The law of supply and demand is taking on an additional dimension with on-demand services. In theory, prices should go up when demand is greater than supply. But theory goes out the window when it gets personal — and that’s how many feel about ridesharing-service surge pricing. Even so, it now looks like surge pricing is coming for food delivery services as well, according to Venture Beat.
The diminished supply in this case, by the way, isn’t prepared food, it’s the drivers who deliver the meals to hungry patrons.
This isn’t the first time surge pricing for food delivery has been in the news. In 2014 San Francisco’s Sprig, which is a delivery-only restaurant, implemented surge pricing for delivery of its own prepared meals as an alternative to not taking any more orders during the busiest delivery times.

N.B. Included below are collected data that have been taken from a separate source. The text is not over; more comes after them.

/-- A transform-sequencer word as the sequencer reads it. -/
def fetchTs (w : Word32) : Instr :=
  match decodeTs w with
  | .ok i => i
  | .error _ => .unassignedWord w

/-- The instruction whose bits are w, numbered as the opcode table numbers them: the head word in bits 31 to 0 and its
extension word in bits 63 to 32. A word that no engine of a core takes is read as a transform-sequencer word. -/
def decodeTableWord (nbits w : Nat) : Option Instr :=
  let v := w % 2 ^ nbits
  let h := BitVec.ofNat 32 v
  let x := BitVec.ofNat 32 (v / 2 ^ 32)
  match decodeWord h x with
  | .ok i => some i
  | .error _ =>
    match decodeTs h with
    | .ok i => some i
    | .error _ => none

end Sys2Proof
end

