/-- The steps of the units, with what each brings. -/
inductive Event where
  /-- POWER_ON (R301): the bridge-select strap, and whether every firmware image verifies (R314) -/
  | powerOn (strap : Bool) (verified : Bool)
  /-- BRIDGE_CLAIM (R376) -/
  | bridgeClaim (port : Port) (claimant : Nat)
  /-- BRIDGE_CLAIM_TIMEOUT (R376) -/
  | bridgeClaimTimeout
  /-- RESET (R301) -/
  | reset
  /-- ENABLED (R306) -/
  | enabled (v : BitVec 64)
  /-- NONCE (R314) -/
  | nonce (v : List (BitVec 64))
  /-- FAULTACT (R323) -/
  | faultact (v : BitVec 64)
  /-- TLBINV (R76) -/
  | tlbinv (v : BitVec 64)
  /-- REFWIN_WRITE (R64) -/
  | refwinWrite (col : ColIx) (v : BitVec 64)
  /-- BANKBUDGET_WRITE (R60) -/
  | bankbudgetWrite (core : CoreIx) (g : Fin 4) (v : BitVec 64)
  /-- BUSTIMING_WRITE (R341) -/
  | bustimingWrite (col : ColIx) (l : Fin 4) (v : BitVec 64)
  /-- REGISTER_WRITE (R198): a host write at an offset of BAR0 -/
  | registerWrite (off : Nat) (v : BitVec 64)
  /-- HOST_MEMORY_READ (R304): a host read of BAR0, BAR2 or BAR4 -/
  | hostMemoryRead (bar : Fin 3) (off : Nat) (n : Nat)
  /-- HOST_MEMORY_WRITE (R304) -/
  | hostMemoryWrite (pa : Nat) (bytes : List (BitVec 8)) (ep : Bool)
  /-- HOST_ENQUEUE_WRITE (R104) -/
  | hostEnqueueWrite (off : Nat) (bytes : List (BitVec 8))
  /-- LAUNCH_ENQUEUE (R103) -/
  | launchEnqueue (die : DieIx) (blk : List (BitVec 64)) (src : EnqSource)
      (own : Option (Nat × Option ScopeRef)) (first : Bool)
  /-- DEALER_CHOICE (R108) -/
  | dealerChoice (die : DieIx)
  /-- GANG_RESERVATION (R109) -/
  | gangReservation (die : DieIx) (slot : Nat)
  /-- GANG_START (R108) -/
  | gangStart (die : DieIx) (slot : Nat) (first : Nat)
  /-- TASK_BOUNDARY (R97) -/
  | taskBoundary (core : CoreIx) (bank : BankIx)
  /-- TASK_START (R98) -/
  | taskStart (core : CoreIx)
  /-- LAUNCH_COMPLETION (R105) -/
  | launchCompletion (die : DieIx) (slot : Nat)
  /-- DONENEXT_DEFERRED (R359) -/
  | donenextDeferred (die : DieIx) (slot : Nat)
  /-- TASK_STOP (R93) -/
  | taskStop (core : CoreIx) (bank : BankIx) (why : StopWhy)
  /-- IMAGE_SAVE_COMPLETE (R96) -/
  | imageSaveComplete (die : DieIx) (tid : Nat)
  /-- TASK_RESUME (R96) -/
  | taskResume (core : CoreIx) (bank : BankIx) (tid : Nat)
  /-- WAITING_TASK_READY (R92) -/
  | waitingTaskReady (core : CoreIx) (bank : BankIx)
  /-- FILLER_COLLECTIVE_WAIT (R123) -/
  | fillerCollectiveWait (core : CoreIx)
  /-- FILLER_RETURN (R123) -/
  | fillerReturn (core : CoreIx)
  /-- FUTURE_CREATE (R117) -/
  | futureCreate (name : BitVec 64) (asker : Option Asker)
  /-- FUTURE_JOIN (R117) -/
  | futureJoin (name : BitVec 64) (waiter : BitVec 32) (asker : Option Asker)
  /-- FUTURE_RESOLVE (R117) -/
  | futureResolve (name : BitVec 64) (v : BitVec 32) (asker : Option Asker)
  /-- FUTURE_POISON (R363) -/
  | futurePoison (name : BitVec 64) (code : BitVec 16)
  /-- ENTRY_SATISFACTION (R117) -/
  | entrySatisfaction (waiter : BitVec 32) (v : BitVec 32) (poison : Bool)
  /-- BORROW_DEBIT (R121) -/
  | borrowDebit (die : DieIx) (scope : Fin 16) (need : WeightNeed) (via : Option Nat)
  /-- BORROW_GRANT (R121) -/
  | borrowGrant (scope : ScopeRef) (need : WeightNeed)
  /-- WEIGHT_RETURN (R121) -/
  | weightReturn (die : DieIx) (scope : Fin 16) (u : Nat)
  /-- WAITQ_COMPLETE (R122) -/
  | waitqComplete (die : DieIx) (scope : Fin 16)
  /-- IMPLICIT_EXIT (R366) -/
  | implicitExit (core : CoreIx) (bank : BankIx)
  /-- BARRIER_ARM (R274) -/
  | barrierArm (name : BitVec 64) (target : BitVec 32) (coll : Bool) (auto : Bool) (fut : BitVec 64) (asker : Option Asker)
  /-- BARRIER_DISARM (R274) -/
  | barrierDisarm (name : BitVec 64) (asker : Option Asker)
  /-- BARRIER_COUNT (R274) -/
  | barrierCount (name : BitVec 64) (c : Nat) (asker : Option Asker)
  /-- BARRIER_WAIT (R274) -/
  | barrierWait (name : BitVec 64) (who : Waiter)
  /-- SYNC_ANSWER (R268) -/
  | syncAnswer (asker : Asker) (vals : List (BitVec 64)) (bad : Option (BitVec 16))
  /-- NOTIFY_EVENT_ARRIVAL (R277) -/
  | notifyEventArrival (tid : Nat) (ctx : Ctx) (name : BitVec 64)
  /-- EVENT_TAKE (R284) -/
  | eventTake (core : CoreIx) (bank : BankIx) (ctx : Ctx)
  /-- PHASE_BOUNDARY (R154) -/
  | phaseBoundary (tids : List Nat)
  /-- COLUMN_POWER_DOWN (R368) -/
  | columnPowerDown (col : ColIx)
  /-- COLUMN_POWER_UP (R368) -/
  | columnPowerUp (col : ColIx)
  /-- COLUMN_RESET (R369) -/
  | columnReset (col : ColIx)
  /-- LP_DEAL_RECORD (R131) -/
  | lpDealRecord (core : CoreIx) (bank : BankIx)
  /-- COVERAGE_REGISTRATION (R136) -/
  | coverageRegistration (sched : BitVec 64) (tid : Nat)
  /-- REGISTRATION_ANSWER (R136) -/
  | registrationAnswer (tid : Nat) (ok : Bool) (active : List (BitVec 64))
  /-- COVERAGE_CLAIM (R133) -/
  | coverageClaim (sched : BitVec 64) (tid : Nat) (box : Box)
  /-- CLAIM_ANSWER (R133) -/
  | claimAnswer (tid : Nat) (box : Box) (cells : List Nat)
  /-- REWRITE_WRITE (R137) -/
  | rewriteWrite (sched : BitVec 64) (body : List (BitVec 64)) (asker : Asker)
  /-- PENDING_NOTICE (R138) -/
  | pendingNotice (tid : Nat)
  /-- REWRITE_COMMIT (R139) -/
  | rewriteCommit (sched : BitVec 64)
  /-- COMMIT_NOTICE (R139) -/
  | commitNotice (tid : Nat) (active : List (BitVec 64))
  /-- DEALING_COMPLETE (R141) -/
  | dealingComplete (sched : BitVec 64)
  /-- COMPLETION_NOTICE (R141) -/
  | completionNotice (tid : Nat)
  /-- END_RECORD_PUSH (R141) -/
  | endRecordPush (core : CoreIx) (bank : BankIx)
  /-- COPY_COMPLETION (R71) -/
  | copyCompletion (core : CoreIx) (bank : BankIx) (q : Fin 13) (ctx : Ctx) (part : CopyPart)
  /-- PASS_ACCUMULATION (R234) -/
  | passAccumulation (core : CoreIx) (bank : BankIx)
  /-- SA_HOME_UPDATE (R242) -/
  | saHomeUpdate (upd : Update)
  /-- TS_PROGRAM_TURN (R260) -/
  | tsProgramTurn (col : ColIx)
  /-- TS_PROGRAM_END (R263) -/
  | tsProgramEnd (col : ColIx)
  /-- BANK_PERIOD_START (R60) -/
  | bankPeriodStart
  /-- FORCED_REFRESH (R64) -/
  | forcedRefresh (col : ColIx) (bank : Fin 32)
  /-- FORCED_REFRESH_END (R64) -/
  | forcedRefreshEnd (col : ColIx) (bank : Fin 32)
  /-- DRAM_SENSOR_READING (R64) -/
  | dramSensorReading (col : ColIx) (layer : Fin 5) (temp : Nat)
  /-- LAYER_WAKE_COMPLETE (R66) -/
  | layerWakeComplete (die : DieIx) (layer : Fin 5)
  /-- LAYER_POWER_OFF (R66) -/
  | layerPowerOff (die : DieIx) (layer : Fin 5)
  /-- MIGRATION_SERVICE (R77) -/
  | migrationService (who : Asker) (va : BitVec 64)
  /-- MIGRATION_COMPLETE (R332) -/
  | migrationComplete (who : Asker) (pages : List Nat)
  /-- WALK_FILL (R76, R353): for an engine of a core -/
  | walkFill (core : CoreIx) (q : Fin 13) (va : BitVec 64) (wr : Bool) (gen : BitVec 64)
  /-- CORRECTED_REWRITE (R336) -/
  | correctedRewrite (granule : Nat)
  /-- DEFERRED_FAULT (R339) -/
  | deferredFault (core : CoreIx) (bank : BankIx) (ctx : Ctx) (code : BitVec 16) (addr : BitVec 64) (pc : BitVec 15)
      (trap : Bool)
  /-- FAULT_HANDLER_END (R322) -/
  | faultHandlerEnd (die : DieIx) (rec : Nat) (action : Fin 4)
  /-- FAULT_TAKEN (R320) -/
  | faultTaken (core : CoreIx) (bank : BankIx) (ctx : Ctx)
  /-- QUEUE_DEADLOCK (R324) -/
  | queueDeadlock (core : CoreIx) (bank : BankIx)
  /-- FORMAT_UNDERFLOW (R325) -/
  | formatUnderflow (core : CoreIx) (bank : BankIx) (ctx : Ctx)
  /-- TRAP_STREAM_TIMEOUT (R333) -/
  | trapStreamTimeout (core : CoreIx) (bank : BankIx) (ctx : Ctx)
  /-- REGION_OVERRUN (R371) -/
  | regionOverrun (core : CoreIx) (bank : BankIx)
  /-- REPAIR_WINDOW (R342) -/
  | repairWindow
  /-- LANE_REPLACEMENT (R343) -/
  | laneReplacement (col : ColIx) (l : Fin 4) (bus granule : Nat)
  /-- LANE_REPLACEMENT_END (R343) -/
  | laneReplacementEnd (col : ColIx) (l : Fin 4) (bus : Nat)
  /-- TALON_REPLACEMENT (R343) -/
  | talonReplacement (col : ColIx) (l : Fin 4) (granule : Nat)
  /-- TALON_REPLACEMENT_END (R343) -/
  | talonReplacementEnd (col : ColIx) (l : Fin 4) (bank : Nat)
  /-- SLICE_RETIRED (R345) -/
  | sliceRetired (col : ColIx) (l : Fin 4)
  /-- CORE_WITHDRAWN (R348) -/
  | coreWithdrawn (core : CoreIx)
  /-- GOVERNOR_SAMPLE (R310) -/
  | governorSample (power : Nat) (valid : Bool)
  /-- TOKEN_PERIOD (R311) -/
  | tokenPeriod
  /-- THERMAL_MANAGER_ACTION (R312) -/
  | thermalManagerAction (col : ColIx)
  /-- THERMAL_TRIP (R372) -/
  | thermalTrip (col : ColIx)
  /-- THROTTLE_END (R372) -/
  | throttleEnd (core : CoreIx) (bank : BankIx)
  /-- TELEMETRY_RECORD (R313) -/
  | telemetryRecord (power : Nat) (icore : Nat) (isram : Nat) (idram : Nat) (board : Nat)
  /-- TELEMETRY_HOST_COPY (R313) -/
  | telemetryHostCopy
  /-- PTP_SYNC_SEND (R307) -/
  | ptpSyncSend
  /-- PTP_SYNC_ARRIVAL (R307) -/
  | ptpSyncArrival (port : Port) (sec : BitVec 48) (ns : BitVec 32)
  /-- LINK_DELAY_MEASURE (R307) -/
  | linkDelayMeasure (port : Port)
  /-- TOD_MESSAGE (R308) -/
  | todMessage (bytes : List (BitVec 8))
  /-- PPS_EDGE (R308) -/
  | ppsEdge
  /-- PTM_STEER (R308) -/
  | ptmSteer (sec : BitVec 48) (ns : BitVec 32)
  /-- TIME_SOURCE_LOSS (R377) -/
  | timeSourceLoss
  /-- FLIT_RECEIVE (R373) -/
  | flitReceive (port : Port) (ok : Bool) (src : Nat) (dest : Option Nat) (pkt : Packet)
  /-- PORT_DOWN (R373) -/
  | portDown (port : Port)
  /-- PORT_TRAINED (R373) -/
  | portTrained (port : Port)
  /-- ROUTE_RECOMPUTE (R373) -/
  | routeRecompute (links : List Link)
  /-- ENGINE_WORD_START (R287) -/
  | engineWordStart (core : CoreIx) (bank : BankIx) (q : Fin 13) (ctx : Ctx)
  /-- RESULT_LANDING (R88) -/
  | resultLanding (core : CoreIx) (bank : BankIx)
  /-- ACCESS_POINT (R146) -/
  | accessPoint (acc : Access)
  /-- MICRO_STEP (R207) -/
  | microStep (core : CoreIx) (bank : BankIx) (q : Fin 13) (ctx : Ctx)
  /-- ELEMENT_WRITE_LANDS (R89) -/
  | elementWriteLands (core : CoreIx) (bank : BankIx)
  /-- DRAM_COMMAND_ISSUE (R63) -/
  | dramCommandIssue (cmd : DramCmd)
  /-- TS_DATA_POSTING (R263) -/
  | tsDataPosting (post : TsPost)
  /-- PCIE_LINK_LOSS (R375) -/
  | pcieLinkLoss
  deriving DecidableEq, Repr
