-- ==== Sys2Proof/Machine/State.lean ====
section
/-! DEFINITION. The state of one package: everything the spec gives the machine, as plain data, and the state after
reset (R301, R302). Stores that are sparse list only what differs from the value after reset. -/

namespace Sys2Proof.Machine

open Sys2Proof

/-! ### Contexts -/

/-- The shadow registers of a context in its trap stream (R320): copies of g1–g15 and p1–p7. -/
structure Shadow where
  g : Vector Word 16
  p : BitVec 16
  deriving DecidableEq, Repr

/-- A held event (R284, R333). -/
structure Held where
  code : Word
  addr : Word
  deriving DecidableEq, Repr

/-- An unresolved fault of one queue of a context (R317, R321). -/
structure QFault where
  q : Fin 13
  code : BitVec 16
  addr : Word
  mpc : Nat
  pc : BitVec 15
  /-- the task cycle in which it was raised -/
  raised : Nat
  taken : Bool
  /-- it takes the user route (R318) -/
  user : Bool
  deriving DecidableEq, Repr

/-- A context of a control core (R79, R319, R320). -/
structure Context where
  /-- g0–g31 in physical order -/
  g : Vector Word 32
  /-- p15–p0 -/
  p : BitVec 16
  lc : BitVec 32
  ec : BitVec 32
  rot : BitVec 4
  pc : BitVec 15
  vstatus : Word
  /-- IQ, q15 -/
  iq : List Word
  ended : Bool
  blocked : Bool
  trapCode : Word
  trapPc : Word
  trapMpc : Word
  trapAddr : Word
  shadow : Option Shadow
  /-- the task cycle in which the trap stream was entered -/
  trapOpen : Nat
  /-- a CTRL fault of this context that stands until it is ended (R317) -/
  faults : List QFault
  events : List Held
  /-- notifications registered or delivered and not yet taken (R277) -/
  notes : Nat
  /-- scalar accesses issued that have not reached their access point (R148, R196) -/
  accesses : Nat
  deriving DecidableEq, Repr

/-- A context that holds no task: every register of R79 zero (R302), p0 reading 1, and no stream. -/
def Context.reset : Context :=
  { g := Vector.replicate 32 0, p := 1, lc := 0, ec := 0, rot := 0, pc := 0, vstatus := 0, iq := [], ended := true,
    blocked := false, trapCode := 0, trapPc := 0, trapMpc := 0, trapAddr := 0, shadow := none, trapOpen := 0,
    faults := [], events := [], notes := 0, accesses := 0 }

/-! ### Engine queues -/

/-- One row phase of the row engine that is still to run (R222). -/
structure RowItem where
  row : Nat
  /-- 0 the reduction, 1 EXPSUM, 2 the writing phase -/
  phase : Fin 3
  /-- its first cycle, in task cycles -/
  start : Nat
  deriving DecidableEq, Repr

/-- The first row, phase and chunk of a row word that faults (R316, R327): its code and address. -/
structure RowHalt where
  row : Nat
  phase : Nat
  chunk : Nat
  code : BitVec 16
  addr : Word
  deriving DecidableEq, Repr

/-- A copy that its engine runs (R71, R252): the slots it read at its start, while it runs on them (`bound`); its barrier;
the destination sectors whose turn has come, and those whose sources it asks for; and the destination lines that are read
and not written yet. -/
structure CopyRun where
  slot : BitVec 512
  scale : BitVec 512
  bound : Bool
  bar : Word
  served : Nat
  asked : Nat
  writes : Nat
  /-- the 4 KiB pages that it has touched (R76) -/
  pages : List Nat
  deriving DecidableEq, Repr

/-- The progress of a word that its engine has started (R91). -/
structure Cur where
  /-- the task cycle of its start -/
  started : Nat
  /-- the entries it popped, first entry first -/
  popped : List Word
  /-- micro-PC -/
  mpc : Nat
  /-- the task cycle of its next event -/
  next : Nat
  /-- partial state: sectors counted, running maximum or sum, successors enqueued -/
  part : List Nat
  /-- its last micro-step has issued; the engine holds it up to `next` -/
  lastDone : Bool
  /-- row phases that run at a time of their own, and the first row of the timetable of R222 with its first cycle -/
  rows : List RowItem
  fromRow : Nat
  fromAt : Nat
  /-- the row engine's running values: key 4 × row + phase, FP32 code -/
  acc : List (Nat × Nat)
  /-- the row and phase a row word will fault at, once the rows before it are complete -/
  halt : Option RowHalt
  /-- the meld window: address, home and merged value, oldest first (R241) -/
  window : List (Word × Nat × Nat)
  /-- the lines its engine is still to read, the first list those it asks for now (R207, R233, R241); `opened`: its next
  micro-step, pass or element has asked for its lines -/
  reads : List (List Nat)
  opened : Bool
  /-- lines it has read, each by the number of its 256 bytes in memory, with what it found -/
  lines : Store (List Host.Cell)
  /-- the cycle after the last in which a line of it was not granted (R60) -/
  heldAt : Nat
  /-- bytes of other packages that have arrived for it, by key (R374) -/
  held : Store Nat
  copy : Option CopyRun
  /-- updates or data writes under way -/
  sent : Nat
  /-- the unit of weight it holds as a detached item: its scope (R120) -/
  item : Option ScopeRef
  /-- its request has been sent and its answer has not arrived -/
  waiting : Bool
  /-- the answer, once it has arrived, for a word whose push is held (R268) -/
  answer : Option (List Word)
  deriving DecidableEq, Repr

/-- A word in an engine queue, with the task and the place it came from (R82, R84). -/
structure EngWord where
  tid : Nat
  instr : Instr
  pc : BitVec 15
  /-- entries it occupies: 2 with an extension word -/
  len : Nat
  /-- a word issued by the trap stream (R318) -/
  trap : Bool
  /-- the package cycle of its issue -/
  born : Nat
  /-- the package cycle in which its task started -/
  view : Nat
  /-- its progress, for a word of a resumed task that stands behind words which run on in its bank -/
  kept : Option Cur
  /-- the scope of the unit of weight that it holds, and whether it waits for one to be granted (R120) -/
  item : Option ScopeRef
  owed : Bool
  deriving DecidableEq, Repr

/-- One per-context engine queue: its words, head first, and the progress of the head word (R84, R91). -/
structure EngQueue where
  words : List EngWord
  cur : Option Cur
  deriving DecidableEq, Repr

/-- What an engine of a bank keeps between words (R85, R206, R249). -/
structure EngState where
  /-- the context it served last -/
  last : Fin 3
  /-- the task cycle from which it may start its next word -/
  free : Nat
  /-- the context whose word occupies it -/
  act : Option (Fin 3)
  deriving DecidableEq, Repr

/-- A fault record of 32 bytes (R322), as four double words. -/
abbrev FaultRec := Vector Word 4

/-- A pending register write (R88, R93). -/
structure PendWrite where
  ctx : Fin 3
  /-- 0 g, 1 p, 2 LC, 3 EC, 4 ROT -/
  file : Nat
  idx : Nat
  val : Word
  /-- the task cycle in which it lands -/
  due : Nat
  /-- bound to the shadow registers (R320) -/
  shadow : Bool
  /-- the package cycle of its word's issue -/
  born : Nat
  deriving DecidableEq, Repr

/-- One byte of a pending element write, under a mask of the bits it changes. -/
structure ByteWrite where
  off : Nat
  val : Nat
  mask : Nat
  deriving DecidableEq, Repr

/-- The elements of a micro-step's write as the image lists them (R95): the layer 0 offset of the first, the stride and
number of the elements, and their type. -/
structure ElemSlot where
  first : Nat
  stride : Int
  count : Nat
  ty : ElemType
  deriving DecidableEq, Repr

/-- The element writes of one micro-step that have not landed (R89, R95). -/
structure ElemWrite where
  tid : Nat
  q : Fin 13
  ctx : Fin 3
  /-- the task cycle in which its word started -/
  word : Nat
  /-- the task cycle in which its lines are requested -/
  due : Nat
  bytes : List ByteWrite
  /-- the flags its elements raise, by the line in which the element lies: set in the cycle the line is written (R39) -/
  flags : Store (BitVec 6)
  slot : ElemSlot
  /-- it counts as a micro-step of VE or RE (R89, R222) -/
  step : Bool
  deriving DecidableEq, Repr

/-- A line of a pass's accumulator: the task cycle from which its next access is requested, and once it has been read,
what will be written: offsets and FP32 codes (R234). -/
structure AccLine where
  line : Nat
  due : Nat
  out : Option (List (Nat × Nat))
  deriving DecidableEq, Repr

/-- A matrix pass between the array and its accumulator (R94, R95, R234). -/
structure Pass where
  tid : Nat
  ctx : Fin 3
  pc : BitVec 15
  trap : Bool
  /-- its blocks: the micro-PC once its values are formed -/
  nb : Nat
  /-- the task cycle in which its values are formed -/
  formed : Nat
  acc : Nat
  m : Nat
  n : Nat
  clear : Bool
  sat : Bool
  /-- pass values, FP32, output (i, j) at n × i + j; none for a special output (R48) -/
  vals : List (Option Nat)
  lines : List AccLine
  /-- the task cycle of its last write so far -/
  wrote : Nat
  count : Nat
  bar : Option Nat
  /-- its last write is granted, and its count is posted in this task cycle (R234) -/
  post : Option Nat
  /-- a poisoned accumulator granule it has read (R338) -/
  bad : Option Word
  deriving DecidableEq, Repr

/-- The open non-pre-emptible region (R283). -/
structure Npr where
  opened : Nat
  limit : Nat
  ctx : Fin 3
  deriving DecidableEq, Repr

As the on-demand economy grows, there are only so many people willing and available to actually make the deliveries. A 2015 Harvard Business school study determined that it costs on-demand companies an average of $650 to recruit a driver. Drivers often don’t stay with the same company or work for only one service. The result is that even when companies pay a good deal for new drivers, the demand still isn’t being met.
Two other factors are in play with rising driver costs. Like ridesharing companies Uber and Lyft, most on-demand delivery services prefer to treat their drivers as independent contractors, not as employees. Drivers are pushing back, most publicly with Uber and Lyft, because as employees they would be eligible for benefits and expense reimbursement.
Whatever the result of this struggle — whether drivers acquire employee status or the companies increase compensation plans to keep them happy as contractors — costs can be expected to rise. And cost-cutting tactics that might have worked a few years ago no longer apply. Many companies can no longer sacrifice profitability in favor of building volume or lean on ever-less-patient investors for funding in anticipation of a hefty IPO.
Restaurants that contract with on-demand delivery services typically pay from 10 to 30 percent of the order amount for delivery, according to Venture Beat. Restaurants themselves run on slim margins, so subsidizing the demand for drivers won’t come from that direction. As a result, the only possible source of extra money in the transaction is the end consumer. So get ready for surge pricing or start ordering meals during off hours, because it looks like the cost of food delivery is about to go up.